By definition, an hyperplane is the set of all vectors such that the
product of a non-zero scalar vector and any memeber of the set is a
scalar "b". A more formal definition (with symbols I can't write here)
is given in the following page:
Hyperplane
http://mathworld.wolfram.com/Hyperplane.html
In this page, however, a hyperplane is defined as the set of vectors
such that the product specified in the previous paragraph is 0, which
seems to be the case of your question, because you then define the
subspaces to be H+ and H-. In any case, the more general definition of
a hyperplane can be found in this page:
Convex Sets
http://www.stanford.edu/class/ee364/cvx-sets.pdf
In this last link you can also find the definition of convexity and
halfspaces. Now, let's get to the proof that a hyperplane is a convex
set.
Let X and Y be vectors that belong to the hyperplane. Since they
belong to the hyperplane, A.X=0 and A.Y=0 (where A is the scalar
vector).

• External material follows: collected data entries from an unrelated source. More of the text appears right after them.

-- ==== Sys2Proof/Machine/TimerEvents.lean ====
section
/-! DEFINITION. The meanings of the timer expiries (R151; log 6) and of the reset pin (R173; logs 10 and 11). -/

namespace Sys2Proof.Machine

/-- T_PREP_EXPIRY (R130). -/
def execTPrepExpiry (c : ContextNo) (s : State) : Host.Outcome State Fault Refusal :=
  .next (if s.resetPin then s else s.consider (.tPrep c))

/-- T_MOVE_EXPIRY (R135). -/
def execTMoveExpiry (c : ContextNo) (s : State) : Host.Outcome State Fault Refusal :=
  .next (if s.resetPin then s else s.consider (.tMove c))

/-- WAIT_EXPIRY (R115). -/
def execWaitExpiry (h : Identity) (s : State) : Host.Outcome State Fault Refusal :=
  .next (if s.resetPin then s else s.consider (.wait h))

/-- HOLD_EXPIRY (R10). -/
def execHoldExpiry (h : Identity) (s : State) : Host.Outcome State Fault Refusal :=
  .next (if s.resetPin then s else s.consider (.hold h))

/-- RESET_ASSERT (R173). -/
def execResetAssert (s : State) : Host.Outcome State Fault Refusal :=
  .next (s.resetTo true)

/-- RESET_RELEASE (R173). -/
def execResetRelease (s : State) : Host.Outcome State Fault Refusal :=
  .next (if s.resetPin then s.resetTo false else s)

end Sys2Proof.Machine
end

In order to prove the convexity of the set we must show that:
L.X + (1-L).Y
belongs to the hyperplane, where L is a scalar that belongs to (0,1).
In particular, it will belong to the hyperplane if it's true that:
A[L.X + (1-L).Y] = 0
This can be easily proven. We can use the distributive property on the
lefthand side to get:
A.L.X + A.(1-L).Y
=L.A.X + (1-L).A.Y
And since we started by saying that X and Y belong to the hyperplane,
then A.X=0 and A.Y=0. Therefore, we've shown that:
L.A.X + (1-L).A.Y
=0 =0 = 0
So an hyperplane is convex.
The proof is exactly the same for the halfspaces. One of the
halfspaces is the set of vectors such that A.X<0
In order to prove convexity of this halfspace, we have to show that if
X and Y belong to this halfspace, then L.X+(1-L).Y belongs to the
halfspace. The proof follows just as before. We must show that:
A(L.X + (1-L).Y) < 0
The lefthand side becomes:
A.L.X + A.(1-L).Y
=L.A.X + (1-L).A.Y
<0 <0 <0
Thus, since A.X<0 and A.Y<0, then L.A.X+(1-L).A.Y<0. This shows that
H- is a convex set. The proof is, of course, analogous for the
halfspace H+. Also, the proof is still the same if you use the first
definition of hyperplane (and its associated halfspaces) I gave here,
with the product of the vectors being 'b'.
Google search strategy:
convex hyperplane set
://www.google.com/search?sourceid=navclient&ie=UTF-8&oe=UTF-8&q=convex+hyperplane+set
I hope this helps! If you find anything unclear about my answer,
please don't hesitate to request a clarification. Otherwise I await
your rating and final comments.
Best wishes!
elmarto |